2. § 258 Abs. 2 StPO ist bereits dann verletzt, wenn nach den Schlussvorträgen und einem "letzten Wort" des Angeklagten die Staatsanwaltschaft ohne Wiedereintritt in die Verhandlung den Antrag auf Haftfortdauer stellt und dem Angeklagten im Anschluss daran nicht erneut Gelegenheit zu einem letzten Wort gegeben wird.

Entscheidungstenor

Auf die Revision des Angeklagten wird das Urteil des Landgerichts Frankfurt (Oder) vom 15. August 2008 mit den Feststellungen nach § 349 Abs. 4 StPO aufgehoben, soweit es den Beschwerdeführer betrifft.
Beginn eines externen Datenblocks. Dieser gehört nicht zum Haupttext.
-- ==== Sys2Proof/Laws/Ops.lean ====
section
/-!
SUPPORT. What the shared operations do: sparse lists and pin sets (read after write, canonical form kept), the validator's
checks, the entry checks, and everything a step can do.
-/

namespace Sys2Proof.Machine

/-! ### Sparse lists -/

theorem Sparse.read_write {α : Type} (m : List (Nat × α)) (q : Nat) (v : α) (a : Nat) :
    Sparse.read (Sparse.write m q v) a = if a = q then some v else Sparse.read m a := by
  induction m with
  | nil => simp [Sparse.write, Sparse.read]
  | cons kv rest ih =>
    obtain ⟨k, u⟩ := kv
    simp only [Sparse.write]
    split
    · simp [Sparse.read]
    · split
      · subst_vars
        simp only [Sparse.read]
        split <;> simp_all
      · simp only [Sparse.read, ih]
        split <;> split <;> simp_all

@[simp] theorem Sparse.read_write_self {α : Type} (m : List (Nat × α)) (q : Nat) (v : α) :
    Sparse.read (Sparse.write m q v) q = some v := by simp [Sparse.read_write]

theorem Sparse.read_write_ne {α : Type} (m : List (Nat × α)) {q a : Nat} (v : α) (h : a ≠ q) :
    Sparse.read (Sparse.write m q v) a = Sparse.read m a := by simp [Sparse.read_write, h]

/-- The canonical form says that the keys rise strictly. -/
theorem Sparse.wf_iff {α : Type} (m : List (Nat × α)) : Sparse.wf m = true ↔ (m.map Prod.fst).Pairwise (· < ·) := by
  induction m with
  | nil => simp [Sparse.wf]
  | cons kv rest ih =>
    cases rest with
    | nil => simp [Sparse.wf]
    | cons kv' rest' =>
      simp only [Sparse.wf, Bool.and_eq_true, decide_eq_true_eq, ih]
      simp only [List.map_cons, List.pairwise_cons, List.mem_cons, forall_eq_or_imp]
      constructor
      · rintro ⟨h, h1, h2⟩
        exact ⟨⟨h, fun a ha => lt_trans h (h1 a ha)⟩, h1, h2⟩
      · rintro ⟨⟨h, -⟩, h1, h2⟩
        exact ⟨h, h1, h2⟩

theorem Sparse.mem_keys_write {α : Type} (m : List (Nat × α)) (q : Nat) (v : α) (a : Nat) :
    a ∈ (Sparse.write m q v).map Prod.fst ↔ a = q ∨ a ∈ m.map Prod.fst := by
  induction m with
  | nil => simp [Sparse.write]
  | cons kv rest ih =>
    obtain ⟨k, u⟩ := kv
    simp only [Sparse.write]
    split
    · simp
    · split
      · subst_vars; simp
      · simp only [List.map_cons, List.mem_cons, ih]; tauto

theorem Sparse.wf_write {α : Type} (m : List (Nat × α)) (q : Nat) (v : α) (h : Sparse.wf m = true) :
    Sparse.wf (Sparse.write m q v) = true := by
  rw [Sparse.wf_iff] at *
  induction m with
  | nil => simp [Sparse.write]
  | cons kv rest ih =>
    obtain ⟨k, u⟩ := kv
    simp only [List.map_cons, List.pairwise_cons] at h
    simp only [Sparse.write]
    split
    · rename_i hlt
      simp only [List.map_cons, List.pairwise_cons, List.mem_cons, forall_eq_or_imp]
      exact ⟨⟨hlt, fun a ha => lt_trans hlt (h.1 a ha)⟩, h.1, h.2⟩
    · split
      · subst_vars
        simpa using h
      · simp only [List.map_cons, List.pairwise_cons]
        refine ⟨fun a ha => ?_, ih h.2⟩
        rcases (Sparse.mem_keys_write rest q v a).1 ha with rfl | ha
        · omega
        · exact h.1 a ha

/-! ### DDRAM -/

theorem Memory.read_write (m : List Host.Cell) (a b : BitVec 7) (v : Byte) :
    Memory.read (Memory.write m a v) b = if b = a then some v else Memory.read m b := by
  simp only [Memory.read, Memory.write, Sparse.read_write, BitVec.toNat_inj]

/-- Writing an address that is listed keeps the list of addresses. -/
theorem Sparse.keys_write {α : Type} (m : List (Nat × α)) (q : Nat) (v : α) (h : Sparse.wf m = true) (hq : q ∈ m.map Prod.fst) :
    (Sparse.write m q v).map Prod.fst = m.map Prod.fst := by
  rw [Sparse.wf_iff] at h
  induction m with
  | nil => simp at hq
  | cons kv rest ih =>
    obtain ⟨k, u⟩ := kv
    simp only [List.map_cons, List.pairwise_cons, List.mem_cons] at h hq
    simp only [Sparse.write]
    split
    · rename_i hlt
      rcases hq with rfl | hq
      · exact absurd hlt (lt_irrefl _)
      · exact absurd (h.1 q hq) (by omega)
    · split
      · subst_vars; rfl
      · rename_i hne
        simp only [List.map_cons, ih h.2 (hq.resolve_left hne)]

theorem Memory.wf_iff (m : List Host.Cell) : Memory.wf m = true ↔ m.map Prod.fst = List.range ddramSize := by
  simp [Memory.wf]

/-- In canonical form the addresses rise strictly. -/
theorem Memory.sparse_wf {m : List Host.Cell} (h : Memory.wf m = true) : Sparse.wf m = true := by
  rw [Sparse.wf_iff, (Memory.wf_iff m).1 h]; exact List.pairwise_lt_range

theorem Memory.wf_write (m : List Host.Cell) (a : BitVec 7) (v : Byte) (h : Memory.wf m = true) :
    Memory.wf (Memory.write m a v) = true := by
  have hm := (Memory.wf_iff m).1 h
  rw [Memory.wf_iff, ← hm]
  exact Sparse.keys_write m _ v (Memory.sparse_wf h) (by rw [hm, List.mem_range]; exact a.isLt)

theorem Memory.wf_range (f : Nat → Byte) : Memory.wf ((List.range ddramSize).map (fun a => (a, f a))) = true := by
  rw [Memory.wf_iff, List.map_map]; exact List.map_id _

theorem Memory.wf_cleared : Memory.wf Memory.cleared = true := Memory.wf_range _

theorem Memory.wf_draw (k : Nat) : Memory.wf (Receiver.draw k).ddram = true := Memory.wf_range _

/-- A memory that lists every address reads at each what it lists there. -/
theorem Sparse.read_range {α : Type} (f : Nat → α) (n b a : Nat) (h : b ≤ a) (h' : a < b + n) :
    Sparse.read ((List.range' b n).map (fun a => (a, f a))) a = some (f a) := by
  induction n generalizing b with
  | zero => omega
  | succ n ih =>
    simp only [List.range'_succ, List.map_cons, Sparse.read]
    split
    · subst_vars; rfl
    · exact ih (b + 1) (by omega) (by omega)

theorem Memory.read_range (f : Nat → Byte) (a : BitVec 7) :
    Memory.read ((List.range ddramSize).map (fun a => (a, f a))) a = some (f a.toNat) := by
  rw [Memory.read, List.range_eq_range']; exact Sparse.read_range f _ 0 _ (Nat.zero_le _) (by simpa [ddramSize] using a.isLt)

/-- Every byte of a draw is free (rules R32 and R121). -/
theorem Memory.read_draw (k : Nat) (a : BitVec 7) :
    Memory.read (Receiver.draw k).ddram a = some (Config.drawDdram k a.toNat) := Memory.read_range _ a

/-- After clear-display every address reads 0x20 (rule R117). -/
theorem Memory.read_cleared (a : BitVec 7) : Memory.read Memory.cleared a = some 0x20#8 :=
  Memory.read_range _ a

/-! ### Pin sets -/

theorem PinSet.mem_insert (l : List PinId) (q p : PinId) : p ∈ PinSet.insert l q ↔ p = q ∨ p ∈ l := by
  induction l with
  | nil => simp [PinSet.insert]
  | cons k rest ih =>
    simp only [PinSet.insert]
    split
    · simp
    · split
      · subst_vars; simp
      · simp only [List.mem_cons, ih]; tauto

theorem PinSet.wf_iff (l : List PinId) : PinSet.wf l = true ↔ l.Pairwise (· < ·) := by
  induction l with
  | nil => simp [PinSet.wf]
  | cons p rest ih =>
    cases rest with
    | nil => simp [PinSet.wf]
    | cons q rest' =>
      simp only [PinSet.wf, Bool.and_eq_true, decide_eq_true_eq, ih]
      simp only [List.pairwise_cons, List.mem_cons, forall_eq_or_imp]
      constructor
      · rintro ⟨h, h1, h2⟩
        exact ⟨⟨h, fun a ha => lt_trans h (h1 a ha)⟩, h1, h2⟩
      · rintro ⟨⟨h, -⟩, h1, h2⟩
        exact ⟨h, h1, h2⟩

theorem PinSet.wf_insert (l : List PinId) (q : PinId) (h : PinSet.wf l = true) : PinSet.wf (PinSet.insert l q) = true := by
  rw [PinSet.wf_iff] at *
  induction l with
  | nil => simp [PinSet.insert]
  | cons k rest ih =>
    simp only [List.pairwise_cons] at h
    simp only [PinSet.insert]
    split
    · rename_i hlt
      simp only [List.pairwise_cons, List.mem_cons, forall_eq_or_imp]
      exact ⟨⟨hlt, fun a ha => lt_trans hlt (h.1 a ha)⟩, h.1, h.2⟩
    · rename_i hge
      split
      · subst_vars
        simpa using h
      · rename_i hne
        simp only [List.pairwise_cons]
        refine ⟨fun a ha => ?_, ih h.2⟩
        rcases (PinSet.mem_insert rest q a).1 ha with rfl | ha
        · exact lt_of_le_of_ne (not_lt.1 hge) (Ne.symm hne)
        · exact h.1 a ha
Die Sache wird zu neuer Verhandlung und Entscheidung, auch über die Kosten des Rechtsmittels, an eine Schwurgerichtskammer des Landgerichts zurückverwiesen.

Gründe

Das Landgericht hat den Angeklagten wegen gemeinschaftlich mit seiner Ehefrau begangenen Totschlags durch Unterlassen in Tateinheit mit gemeinschaftlicher Misshandlung von Schutzbefohlenen zu einer Freiheitsstrafe von zehn Jahren verurteilt. Die Revision des Angeklagten gegen dieses Urteil hat mit der auf einen Verstoß gegen § 258 StPO gestützten Verfahrensrüge Erfolg, weil dem Angeklagten nach einem Antrag des Staatsanwalts zur Frage der Haftfortdauer nicht erneut das letzte Wort erteilt worden ist (vgl. hierzu BGH StV 1992, 551 f.).

Zutreffend führt der Generalbundesanwalt aus:

"In dem Vorgehen des Gerichts ist ein Verstoß gegen § 258 Abs. 2, 3 StPO zu sehen. ... [Es] musste dem Angeklagten im vorliegenden Fall - unabhängig von einem Wiedereintritt in die Verhandlung - das letzte Wort noch einmal erteilt werden, weil ihm gemäß § 258 Abs. 3 StPO das Recht zusteht, als letzter noch etwas zu seiner Verteidigung anzuführen.

Die Vorschrift des § 258 Abs. 2, 3 StPO verfolgt den Zweck, dem Angeklagten die Möglichkeit einzuräumen, seine Auffassung noch unmittelbar vor der Beratung und Verkündung des Urteils darlegen zu können (vgl. BGH NStZ 1993, 551; BGH NJW 1976, 1951).

Es kann nicht ausgeschlossen werden, dass bereits der Schuldspruch auf der Nichterteilung des letzten Wortes beruht. Denn der Angeklagte war nicht vollständig geständig (vgl. BGHSt 48, 181 ff.; BGH StV 1992, 551, 552)."

Da sich das weitere Verfahren nur noch gegen den erwachsenen Beschwerdeführer richtet, erfolgt die Zurückverweisung an das Schwurgericht (BGHSt 35, 267).